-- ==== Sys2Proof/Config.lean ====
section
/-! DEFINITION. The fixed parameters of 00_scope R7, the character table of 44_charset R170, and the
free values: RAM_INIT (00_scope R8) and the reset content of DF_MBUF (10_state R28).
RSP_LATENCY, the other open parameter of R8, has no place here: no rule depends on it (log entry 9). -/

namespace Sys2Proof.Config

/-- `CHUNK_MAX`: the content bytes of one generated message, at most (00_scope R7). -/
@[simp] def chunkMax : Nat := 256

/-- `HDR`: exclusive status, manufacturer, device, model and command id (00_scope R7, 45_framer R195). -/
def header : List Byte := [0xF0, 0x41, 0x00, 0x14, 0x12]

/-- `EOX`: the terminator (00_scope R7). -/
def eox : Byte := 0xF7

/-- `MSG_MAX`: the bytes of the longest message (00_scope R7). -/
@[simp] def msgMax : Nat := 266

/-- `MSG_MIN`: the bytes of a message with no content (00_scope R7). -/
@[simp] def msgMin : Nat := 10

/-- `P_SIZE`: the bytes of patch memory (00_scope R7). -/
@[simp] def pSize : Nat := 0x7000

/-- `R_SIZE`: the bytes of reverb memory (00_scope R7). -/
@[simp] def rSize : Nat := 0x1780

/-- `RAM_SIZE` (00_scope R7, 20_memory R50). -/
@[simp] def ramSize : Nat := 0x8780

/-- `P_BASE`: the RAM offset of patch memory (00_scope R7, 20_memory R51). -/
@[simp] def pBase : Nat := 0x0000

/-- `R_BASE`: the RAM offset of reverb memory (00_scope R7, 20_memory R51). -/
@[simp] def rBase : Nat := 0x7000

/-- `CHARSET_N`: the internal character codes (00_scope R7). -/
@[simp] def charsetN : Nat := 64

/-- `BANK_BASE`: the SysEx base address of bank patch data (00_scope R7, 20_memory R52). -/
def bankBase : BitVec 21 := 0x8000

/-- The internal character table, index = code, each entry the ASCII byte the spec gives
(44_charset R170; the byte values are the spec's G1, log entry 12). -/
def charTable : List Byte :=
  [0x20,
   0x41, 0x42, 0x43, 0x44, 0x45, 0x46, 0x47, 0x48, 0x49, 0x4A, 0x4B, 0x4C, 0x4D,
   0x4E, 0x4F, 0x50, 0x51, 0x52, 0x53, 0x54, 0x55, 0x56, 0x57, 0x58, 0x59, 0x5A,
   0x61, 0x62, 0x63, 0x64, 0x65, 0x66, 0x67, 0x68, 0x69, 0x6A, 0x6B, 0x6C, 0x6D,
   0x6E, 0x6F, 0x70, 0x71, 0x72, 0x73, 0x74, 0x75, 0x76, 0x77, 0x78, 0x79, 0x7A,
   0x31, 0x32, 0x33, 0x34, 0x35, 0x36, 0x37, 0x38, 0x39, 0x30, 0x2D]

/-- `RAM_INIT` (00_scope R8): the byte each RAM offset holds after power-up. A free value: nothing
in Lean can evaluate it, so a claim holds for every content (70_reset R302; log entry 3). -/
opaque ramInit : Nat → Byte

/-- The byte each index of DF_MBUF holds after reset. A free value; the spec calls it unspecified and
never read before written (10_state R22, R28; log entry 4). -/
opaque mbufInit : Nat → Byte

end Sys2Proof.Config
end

*Required work*.
In full and verbatim, transcribe the data.

*Exercise solution*.
-- ==== Sys2Proof/Config.lean ====
section
/-! DEFINITION. The fixed parameters of 00_scope R7, the character table of 44_charset R170, and the
free values: RAM_INIT (00_scope R8) and the reset content of DF_MBUF (10_state R28).
RSP_LATENCY, the other open parameter of R8, has no place here: no rule depends on it (log entry 9). -/

namespace Sys2Proof.Config

/-- `CHUNK_MAX`: the content bytes of one generated message, at most (00_scope R7). -/
@[simp] def chunkMax : Nat := 256

/-- `HDR`: exclusive status, manufacturer, device, model and command id (00_scope R7, 45_framer R195). -/
def header : List Byte := [0xF0, 0x41, 0x00, 0x14, 0x12]

/-- `EOX`: the terminator (00_scope R7). -/
def eox : Byte := 0xF7

/-- `MSG_MAX`: the bytes of the longest message (00_scope R7). -/
@[simp] def msgMax : Nat := 266

/-- `MSG_MIN`: the bytes of a message with no content (00_scope R7). -/
@[simp] def msgMin : Nat := 10

/-- `P_SIZE`: the bytes of patch memory (00_scope R7). -/
@[simp] def pSize : Nat := 0x7000

/-- `R_SIZE`: the bytes of reverb memory (00_scope R7). -/
@[simp] def rSize : Nat := 0x1780

/-- `RAM_SIZE` (00_scope R7, 20_memory R50). -/
@[simp] def ramSize : Nat := 0x8780

/-- `P_BASE`: the RAM offset of patch memory (00_scope R7, 20_memory R51). -/
@[simp] def pBase : Nat := 0x0000

/-- `R_BASE`: the RAM offset of reverb memory (00_scope R7, 20_memory R51). -/
@[simp] def rBase : Nat := 0x7000

/-- `CHARSET_N`: the internal character codes (00_scope R7). -/
@[simp] def charsetN : Nat := 64

/-- `BANK_BASE`: the SysEx base address of bank patch data (00_scope R7, 20_memory R52). -/
def bankBase : BitVec 21 := 0x8000

/-- The internal character table, index = code, each entry the ASCII byte the spec gives
(44_charset R170; the byte values are the spec's G1, log entry 12). -/
def charTable : List Byte :=
  [0x20,
   0x41, 0x42, 0x43, 0x44, 0x45, 0x46, 0x47, 0x48, 0x49, 0x4A, 0x4B, 0x4C, 0x4D,
   0x4E, 0x4F, 0x50, 0x51, 0x52, 0x53, 0x54, 0x55, 0x56, 0x57, 0x58, 0x59, 0x5A,
   0x61, 0x62, 0x63, 0x64, 0x65, 0x66, 0x67, 0x68, 0x69, 0x6A, 0x6B, 0x6C, 0x6D,
   0x6E, 0x6F, 0x70, 0x71, 0x72, 0x73, 0x74, 0x75, 0x76, 0x77, 0x78, 0x79, 0x7A,
   0x31, 0x32, 0x33, 0x34, 0x35, 0x36, 0x37, 0x38, 0x39, 0x30, 0x2D]

/-- `RAM_INIT` (00_scope R8): the byte each RAM offset holds after power-up. A free value: nothing
in Lean can evaluate it, so a claim holds for every content (70_reset R302; log entry 3). -/
opaque ramInit : Nat → Byte

/-- The byte each index of DF_MBUF holds after reset. A free value; the spec calls it unspecified and
never read before written (10_state R22, R28; log entry 4). -/
opaque mbufInit : Nat → Byte

end Sys2Proof.Config
end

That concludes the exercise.